The present invention involves the use of the compound chlorine dioxide as a bactericide. Chlorine dioxide not only very effectively kills the bacteria but also oxidizes the hydrogen sulfide and metallic sulfides to relatively harmless and soluble sulfates. Typically, chlorine dioxide is produced in situ by reacting a precursor, such as sodium chlorate, with a reducing agent, such as sodium chloride, at very low pHs to produce chlorine dioxide. The method of producing chlorine dioxide forms no part of the present invention and any of the several conventional procedures can be employed. For a good review of the chemistry, physical properties, and use of chlorine dioxide, see Masschelein, W. J., "Chlorine Dioxide--Chemistry and Environmental Impact of Oxychlorine Compounds," Ann Arbor Science Publishers, Inc. (1979).
A major disadvantage of using chlorine dioxide is that it is inherently explosive; consequently, extensive controls on the reaction conditions and on the reaction effluent are required when using this compound. In the gaseous state, chlorine dioxide is explosive at concentrations above about ten percent in air. Given the explosive tendencies of chlorine dioxide, measures must be taken to prevent the occurrence of explosions, particularly in the vicinity of highly flammable hydrocarbons which are always present in oil fields. The present invention provides a method of using chlorine dioxide to minimize the growth of sulfur-feeding bacteria and the fouling caused by the waste products of such bacteria without encountering the explosive hazards usually attending the use of chlorine dioxide.
The present invention makes use of the fact that aqueous solutions of chlorine dioxide are not explosive, provided that there is no opportunity for chlorine dioxide to accumulate in any vapor space above the chlorine dioxide solution. This is prevented by maintaining the aqueous solution under a moderately high pressure in a system that does not contain vapor spaces. The high pressure system enables the water to dissolve more chlorine dioxide and also permits the aqueous solution to be injected into a water injection stream, which is generally maintained at pressures of 1000 psig or more.

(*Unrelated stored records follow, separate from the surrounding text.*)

-- ==== Sys2Proof/WellFormed.lean ====
section
/-! DEFINITION. Which commands the hardware can be sent: operands inside the bounds the manual gives them. -/

namespace Sys2Proof

/-- Instruction codes that the table of R490 lists by name. -/
def listedTapCodes : List (BitVec 4) := [0, 1, 2, 3, 4, 8, 9]

/-- A master's longest burst (R408). -/
def burstLimit : Master → Nat
  | .loader => 4096
  | .captureX | .captureY => 512
  | .dump | .proof => 256
  | .lendMonitor => 16

/-- Bytes that the largest device of a lent memory holds (R414). -/
def lentBytes : LendTarget → Nat
  | .tally => 0x80000
  | .capture => 0x4000000

/-- A request names 1 to the longest burst's bytes, and gives as many bytes as it writes (R408). -/
def BurstReq.wf (q : BurstReq) : Bool :=
  decide (1 ≤ q.len ∧ q.len ≤ burstLimit q.master) && (!q.write || q.bytes.length == q.len)

/-- A link of a receiver: a keeper link has no number of its own and counts as link 0. -/
def linkFits (r : Receiver) (l : LinkId) : Bool :=
  match r with
  | .engine _ _ | .line _ _ => true
  | .engineKeeper _ | .keeper _ => l == 0

/-- Bit periods of a line frame: 256 on E1, and 193 on T1 (R106). -/
def frameLengthFits (n : Nat) : Bool := n == 256 || n == 193

/-- A differential delay that the 14-bit field of the pair state word holds (R266). -/
def delayFits (d : Int) : Bool := decide (-8192 ≤ d ∧ d ≤ 8191)

/-- A command's operands are inside their bounds. -/
def Instr.wf : Instr → Bool
  | .bypass c _ => !listedTapCodes.contains c
  | .extest _ seen => seen.length == 65
  | .samplePreload _ seen => seen.length == 65
  | .cellArrival r l _ payload _ => linkFits r l && payload.length == 56
  | .beatReceived _ _ _ _ payload _ => payload.length == 56
  | .frameWrittenInLineTime _ w _ => frameLengthFits w.frame.length
  | .liftedFrame _ octets _ => !octets.isEmpty
  | .matrixRequest q _ => q.wf
  | .lendRelease m wrote _ => wrote.all (fun w => decide (w.1 < lentBytes m))
  | .offsetConfirmed _ d _ => delayFits d
  | .confirmationLost _ d _ => delayFits d
  | .frameBoundary _ => true
  | _ => true

end Sys2Proof
end

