theorem loadTaken (l : Load) (x y : Option LoadReport) (s : State) :
    LoadTaken l x y s (if l.toActive then activate l s else shadowed l x y s) := by
  cases ha : l.toActive with
  | true =>
    rw [if_pos rfl]
    obtain ⟨heng, hrest⟩ := toTakers_spec (fun _ d =>
      { d with active := l.page, activeCopy := l.copy, activeOk := true, govern := l.page, governCopy := l.copy }) s
    have hu : activate l s = setForce l.page l.copy (toTakers (fun _ d =>
      { d with active := l.page, activeCopy := l.copy, activeOk := true, govern := l.page, governCopy := l.copy }) s) := rfl
    generalize toTakers _ s = v at *
    rw [hu]
    have hsame : ∀ e, (setForce l.page l.copy v).eng e = v.eng e := fun e => by cases e <;> rfl
    refine ⟨fun e he => ?_, fun e he => (hsame e).trans ((heng e).2 he), ?_⟩
    · rw [hsame, (heng e).1 he, EngData.loaded, ha, if_pos rfl]
    · rw [hrest]; rfl
  | false =>
    rw [if_neg Bool.noConfusion]
    obtain ⟨heng, hrest⟩ := toTakers_spec (fun e d => { d with shadow := .complete l.page l.copy (reportGood s l (reportOf x y e)) }) s
    have hu : shadowed l x y s =
      toTakers (fun e d => { d with shadow := .complete l.page l.copy (reportGood s l (reportOf x y e)) }) s := rfl
    generalize toTakers _ s = v at *
    rw [hu]
    refine ⟨fun e he => ?_, fun e he => (heng e).2 he, ?_⟩
    · rw [(heng e).1 he, EngData.loaded, ha, if_neg Bool.noConfusion]
    · rw [hrest]

/-- A load that ends good: the engines that take it hold the page, the line dies its V bits, and no load is in hand. -/
theorem loadEnds_good {x y : Option LoadReport} {l : Load} {s : State} (hl : s.image.load = some l) (hg : allGood s l x y = true) :
    (∀ e, takesLoad s e = true →
        ((loadEnds x y s).eng e).data = (s.eng e).data.loaded l (reportGood s l (reportOf x y e))) ∧
    (∀ e, takesLoad s e = false → (loadEnds x y s).eng e = s.eng e) ∧
    (∀ d, (s.die d).works = true → (l.page, l.copy) ∈ ((loadEnds x y s).die d).vPages) ∧
    (loadEnds x y s).image.load = none ∧ (loadEnds x y s).image.flash = s.image.flash ∧
    (s.image.refused = some l.page → (loadEnds x y s).image.refused = none) ∧
    (loadEnds x y s).keeper.reloading = (s.keeper.reloading && !l.toActive) ∧ (loadEnds x y s).ports = s.ports := by
  obtain ⟨htakes, hothers, hrest⟩ := loadTaken l x y s
  unfold loadEnds
  rw [hl]
  dsimp only
  rw [if_pos hg]
  generalize (if l.toActive then activate l s else shadowed l x y s) = w at *
  obtain ⟨hV, hVrest⟩ := writeV_spec l w
  generalize writeV l w = v at *
  generalize (v.image.refusedOn && _ && _) = on
  obtain ⟨a, ha⟩ := imageAlarm_eq { v with image := { v.image with
    load := none, refused := if v.image.refused = some l.page then none else v.image.refused, refusedOn := on } }
  rw [ha]
  have hrefused : v.image.refused = s.image.refused := by rw [hVrest, hrest]
  refine ⟨fun e he => ?_, fun e he => ?_, fun d hd => ?_, rfl, ?_, fun hr => ?_, ?_, ?_⟩
  · rw [← htakes e he, hVrest]
    cases e <;> rfl
  · rw [← hothers e he, hVrest]
    cases e <;> rfl
  · have hw : (w.die d).works = true := by rw [hrest]; cases d <;> exact hd
    have hv := hV d hw
    cases d <;> exact hv
  · show v.image.flash = _
    rw [hVrest, hrest]
  · exact if_pos (hrefused.trans hr)
  · show (v.keeper.reloading && !l.toActive) = _
    rw [hVrest, hrest]
  · show v.ports = _
    rw [hVrest, hrest]

theorem flagImage_bit (s : State) (b : ImageBit) : (s.flagImage b).image.status.getLsbD b.num = true :=
  setBit_get _ _ _ (by cases b <;> decide)

/-- A load that fails and can be read from the other copy. -/
theorem loadEnds_again {x y : Option LoadReport} {l : Load} {s : State} (hl : s.image.load = some l) (hg : allGood s l x y = false)
    (h2 : l.second = false) (hv : s.image.valid l.copy.other = true) :
    loadEnds x y s = { s.flagImage .reload with image := { (s.flagImage .reload).image with
      load := some { l with copy := l.copy.other, second := true } } } := by
  unfold loadEnds
  rw [hl]
  dsimp only
  rw [if_neg (by rw [hg]; exact Bool.noConfusion), if_pos (by rw [h2, hv]; rfl)]
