-- ==== Sys2Proof/Syntax.lean ====
section
/-! DEFINITION. The instructions of the Uluphor W8: one constructor for each row of opcode_table.json.
Scalar rows carry the fields of their 32-bit word (13_encodings.md R239), command rows the 256-bit command
word (R254), fabric rows their configuration word (08_fabric.md R159, R164), and event rows name what the
event is about: a core name, a quad, a field, a queue, a controller, a link, a sheaf and a node. -/

namespace Sys2Proof
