-- ==== Sys2Proof/Machine/Translate.lean ====
section
/-! DEFINITION. Translation (04_memory.md R85 to R89, R414) and the check that a physical address may be reached
(R77, R80; 09_edge.md R180). -/

namespace Sys2Proof.Machine

/-- Whose address is translated: the stream's identifier, wafer, field, quad (for the local window), address space and
privilege. -/
structure Who where
  gid : Nat
  wafer : Nat
  field : Nat
  quad : Option Nat
  asid : Nat
  priv : Bool

/-- What translation gives: a physical address with the trc and fmt attributes of its page, a miss, or a fault type. -/
inductive Tr where
  | ok (pa : Nat) (trc fmt : Bool)
  | miss
  | bad (ty : Nat)
  deriving DecidableEq, Repr

/-! ## The walk (R85, R86) -/

/-- The level that follows a table entry: its index bits, leaf size and the alignment of the next table; level 1 has
no leaf. R86 gives no fault for a table entry whose bits 52:48, zero by its map, are not: they are ignored (DESIGN CHOICE, log 96). -/
def walkStep (s : State) (wf asid : Nat) (va : Nat) : Nat → Nat → Except Nat Leaf
  | 0, _ => .error 1
  | left + 1, table =>
    let (lo, width, leafSize, align) := match left with
      | 3 => (43, 13, 0, 0x10000)
      | 2 => (30, 13, 2 ^ 30, 0x1000)
      | 1 => (21, 9, 2 ^ 21, 0x100)
      | _ => (16, 5, 2 ^ 16, 1)
    let at_ := waferPa wf (table + ((va >>> lo) % 2 ^ width) * 8)
    let e := s.readW at_
    let addr := bits e 52 0
    if s.poisonAt at_ then .error 3
    else if !bitAt e 63 || bits e 55 53 != 0 then .error 1
    else if bitAt e 62 then
      if leafSize = 0 || addr % leafSize != 0 then .error 1
      else .ok ⟨wf, asid, va / leafSize * leafSize, leafSize, e⟩
    else if left = 0 || addr % align != 0 then .error 1
    else walkStep s wf asid va left (addr % 2 ^ 48)

/-- The walk of a virtual address under an identifier: the leaf, or the fault type of a failed walk (R87, R88). -/
def walkVa (s : State) (wf asid : Nat) (va : W64) : Except Nat Leaf :=
  let base := bits (s.wafer wf).kastb 47 14 * 2 ^ 14
  let at_ := waferPa wf (base + asid * 16)
  let e := s.readW at_
  if base = 0 then .error 1
  else if s.poisonAt at_ then .error 3
  else if !bitAt e 63 then .error 1
  else walkStep s wf asid va.toNat 4 (bits e 47 16 * 2 ^ 16)

/-! ## The cached translation (R88) -/

/-- Whether a leaf maps an address of an address space. -/
def Leaf.maps (l : Leaf) (asid : Nat) (va : W64) : Bool :=
  l.asid == asid && l.base ≤ va.toNat && va.toNat < l.base + l.size

/-- Whether a leaf permits an access: 0 read, 1 write, 2 AMO, 3 fetch (R86). -/
def Leaf.permits (l : Leaf) (acc : Nat) (priv : Bool) : Bool :=
  (priv || !bitAt l.pte 56) && (match acc with
    | 0 => bitAt l.pte 61
    | 3 => bitAt l.pte 59
    | _ => bitAt l.pte 60)

/-- The physical address of a mapped address. -/
def Leaf.pa (l : Leaf) (va : W64) : Nat := bits l.pte 52 0 + (va.toNat - l.base)

/-- The leaf of a stream's entry, if it maps the address: every stream has one entry (R88). -/
def State.cachedLeaf (s : State) (w : Who) (va : W64) : Option Leaf :=
  match mfind s.streams w.gid with
  | some l => if l.maps w.asid va then some l else none
  | none => none

/-- The leaf of the field's cache that maps an address. -/
def State.fieldLeaf (s : State) (field asid : Nat) (va : W64) : Option Leaf := (s.field field).tlb.find? (·.maps asid va)

/-! ## Reaching an address -/

/-- The fault type of an access of `n` bytes at `pa` by an agent of wafer `wf`, if it is unbacked or forbidden
(R77, R80; 09_edge.md R180, R181, R185); what only a remote home finds unbacked is none (22_ref_m_s.md R388). -/
def State.forbidden (s : State) (wf pa n acc : Nat) : Option Nat :=
  if pa / 2 ^ 48 ≥ s.podsize then some 2 else
  match homeOf pa with
  | .hbm _ _ _ => none
  | .host _ _ => none
  | .none => some 2
  | .quad w qn l =>
    if w == wf && !s.fieldOn w (qnField qn) then some 2
    else if l ≥ 0x48000 then some 2
    else if l ≥ 0x40000 && acc != 0 && acc != 3 then some 2
    else none
  | .window w m sl o =>
    let e := s.slotAt w m sl
    if e.unbacked o && acc ≤ 1 && w != wf then none
    else if e.unbacked o || o + n > (e.wlen + 1) * 4096 then some 2
    else match acc with
      | 0 => if e.kind = 1 then some 2 else none
      | 1 => if e.kind = 0 then some 2
          else if e.kind = 1 then (if o % 8 = 0 && n % 8 = 0 then none else some 2)
          else if o % 4 = 0 && n % 4 = 0 then none else some 2
      | _ => some 2

/-- Whether a page's map, and the sup-only map of the rings that it holds (R92; 08_fabric.md R175), permit an access of `n` bytes. -/
def State.permits (s : State) (l : Leaf) (w : Who) (va : W64) (n acc : Nat) : Bool :=
  l.permits acc w.priv && (w.priv || !s.ringRun (l.pa va) n)

/-- Translates the address of one access of `n` bytes that lies in one page (R88, R414). A generator of an island or edge fabric has no
quad, and no local window: its access there is a fault of type 2 (DESIGN CHOICE, log 96). -/
def State.translate (s : State) (w : Who) (va : W64) (n acc : Nat) : Tr :=
  if bits va 63 56 != 0 then .bad 2
  else if inLocal va then
    match w.quad with
    | none => .bad 2
    | some q =>
      let pa := quadPa w.wafer (q % 2 ^ 13) (va.toNat - localBase)
      match s.forbidden w.wafer pa n acc with
      | some t => .bad t
      | none => .ok pa false false
  else match s.cachedLeaf w va with
    | none => .miss
    | some l =>
      if !s.permits l w va n acc then .bad (if acc = 2 then 2 else 1)
      else match s.forbidden w.wafer (l.pa va) n acc with
        | some t => .bad t
        | none => .ok (l.pa va) (bitAt l.pte 57) (bitAt l.pte 58)

/-- Whether `n` bytes from a physical address lie at one home without a gap, within one part of local space (R77, R81, R82). -/
def oneHome (pa n : Nat) : Bool :=
  match homeOf pa, homeOf (pa + (n - 1)) with
  | .hbm w m o, .hbm w' m' o' => w == w' && m == m' && o' == o + (n - 1)
  | .quad w q l, .quad w' q' l' => w == w' && q == q' && (l < 0x40000) == (l' < 0x40000) && (l < 0x48000) == (l' < 0x48000)
  | .window w m sl _, .window w' m' sl' _ => w == w' && m == m' && sl == sl'
  | .host w p, .host w' p' => w == w' && p == p'
  | _, _ => false

/-- Bytes of the piece of an access at `va` of which `rest` bytes remain, where nothing is known of its home: pieces do not cross 4 KiB,
the granule of the interleaved window (R81). -/
def pieceLen (va : W64) (rest : Nat) : Nat := min rest (4096 - va.toNat % 4096)

/-- Bytes of the next piece of a stream's access: all that remain where they lie in one page at one home, which is one access there
(R95; 17_prog_ragged.md R297), or in one page that does not let it be made; else up to the next 4 KiB (log 97). -/
def State.piece (s : State) (w : Who) (va : W64) (rest acc : Nat) : Nat :=
  let last := va + w64 (rest - 1)
  let page := if inLocal va then inLocal last else !inLocal last && (s.cachedLeaf w va).any (·.maps w.asid last)
  match s.translate w va (pieceLen va rest) acc with
  | .ok pa _ _ => if page && oneHome pa rest && (s.forbidden w.wafer pa rest acc).isNone then rest else pieceLen va rest
  | .bad _ => if page then rest else pieceLen va rest
  | .miss => pieceLen va rest

/-- A stream whose entry does not map an address has it refilled from the field's cache, where that maps it (R88). -/
def State.refill (s : State) (w : Who) (va : W64) : State :=
  if inLocal va || (s.cachedLeaf w va).isSome then s
  else match s.fieldLeaf w.field w.asid va with
    | some l => { s with streams := mput s.streams w.gid l }
    | none => s

/-- A stream's entry does not map an address: it is refilled from the field's cache, else the field's walker is asked (R88); `f` is the
fault to raise if the walk fails. The stream makes its access again in a later move. -/
def State.askWalk (s : State) (w : Who) (va : W64) (acc : Nat) (f : GenFault) : State :=
  match s.fieldLeaf w.field w.asid va with
  | some l => { s with streams := mput s.streams w.gid l }
  | none =>
  if s.walks.any (fun k => k.gid == w.gid && k.va == va) then s
  else { s with walks := s.walks ++ [⟨w.gid, w.field, w.asid, w.priv, va, acc, f⟩] }

/-- Puts a leaf into a field's cache of 2,048 leaves and into the stream's entry. R88 does not say which leaf leaves a full cache: the oldest
does (DESIGN CHOICE, log 121). -/
def State.cacheLeaf (s : State) (field gid : Nat) (l : Leaf) : State :=
  let f := s.field field
  let tlb := (f.tlb.filter (fun k => !(k.asid == l.asid && k.base == l.base && k.size == l.size))) ++ [l]
  let s := s.setField field { f with tlb := tlb.drop (tlb.length - 2048) }
  { s with streams := mput s.streams gid l }

/-! ## A translation made at once, for the hardware's own accesses -/

/-- Whether a physical address lies in an edge window: an agent with no load or store form takes a permission fault there (09_edge.md
R180). -/
def windowed (pa : Nat) : Bool :=
  match homeOf pa with
  | .window _ _ _ _ => true
  | _ => false

/-- Translates without caches, as the GS and the other hardware units do: physical address or fault type. They belong to no quad, and the
local window is never translated: their access there is a fault of type 2 (R77; log 96). -/
def State.hwVa (s : State) (wf asid : Nat) (va : W64) (n acc : Nat) : Except Nat Nat :=
  if bits va 63 56 != 0 || inLocal va then .error 2
  else match walkVa s wf asid va with
    | .error t => .error t
    | .ok l =>
      if !l.permits acc true then .error 1
      else match s.forbidden wf (l.pa va) n acc with
        | some t => .error t
        | none => if windowed (l.pa va) || s.remoteUnbacked wf (l.pa va) then .error 2 else .ok (l.pa va)

/-- Whether the page of an address is a trace page (R90). -/
def State.traced (s : State) (wf asid : Nat) (va : W64) : Bool :=
  match walkVa s wf asid va with
  | .ok l => bitAt l.pte 57
  | .error _ => false

/-- Reads a 64-bit word as the GS does; none where it cannot be reached or is poisoned. -/
def State.hwRead (s : State) (wf asid : Nat) (va : W64) : Option W64 :=
  match s.hwVa wf asid va 8 0 with
  | .ok pa => if s.poisonAt pa then none else some (s.readW pa)
  | .error _ => none

/-- Reads `n` 64-bit words as the GS does. -/
def State.hwReads (s : State) (wf asid : Nat) (va : W64) : Nat → Option (List W64)
  | 0 => some []
  | n + 1 =>
    match s.hwRead wf asid va, s.hwReads wf asid (va + 8) n with
    | some v, some vs => some (v :: vs)
    | _, _ => none

/-- Writes a 64-bit word as the GS does, as the release `rel` where it is one; nothing where it cannot be reached. -/
def State.hwWriteAs (s : State) (wf asid : Nat) (va : W64) (v : W64) (rel : Option Rel) : State :=
  match s.hwVa wf asid va 8 1 with
  | .ok pa => s.writeAs pa (natRun 8 v.toNat false) ⟨3, 0, 0, false, 0⟩ rel
  | .error _ => s

/-- Writes a 64-bit word as the GS does. -/
def State.hwWrite (s : State) (wf asid : Nat) (va : W64) (v : W64) : State := s.hwWriteAs wf asid va v none

end Sys2Proof.Machine
end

Attempts to treat high pressure water injection wells with chlorine dioxide have been frustrated because chlorine dioxide and the strong acids usually used in the generation of chlorine dioxide are highly corrosive and severely attack most materials, including stainless steel. Stainless steel tubing has been tried, but it failed after a short period of time because of corrosion.
In low pressure chlorine dioxide treatments, the corrosivity problem can be avoided by the use of pipes and fittings made from fiberglass or plastic materials such as polyvinyl chloride or polyvinylidene fluoride. However, these materials are not always suitable for high pressure applications because tubing and fittings would have to be of considerable thickness. For instance, to provide adequate strength to withstand the high pressures required to inject chlorine dioxide solution into a high pressure injection water pipeline, the thickness of appropriate plastic tubing to carry the chlorine dioxide into the pipeline would prohibitively decrease the flow of injection water in the pipeline.
One family of metal alloys which are resistant to the corrosive effects of chlorine dioxide is nickel-chromium-molybdenum-colbalt alloy. These alloys are very costly, however, and no known attempts have been made to use them in high pressure chlorine dioxide applications.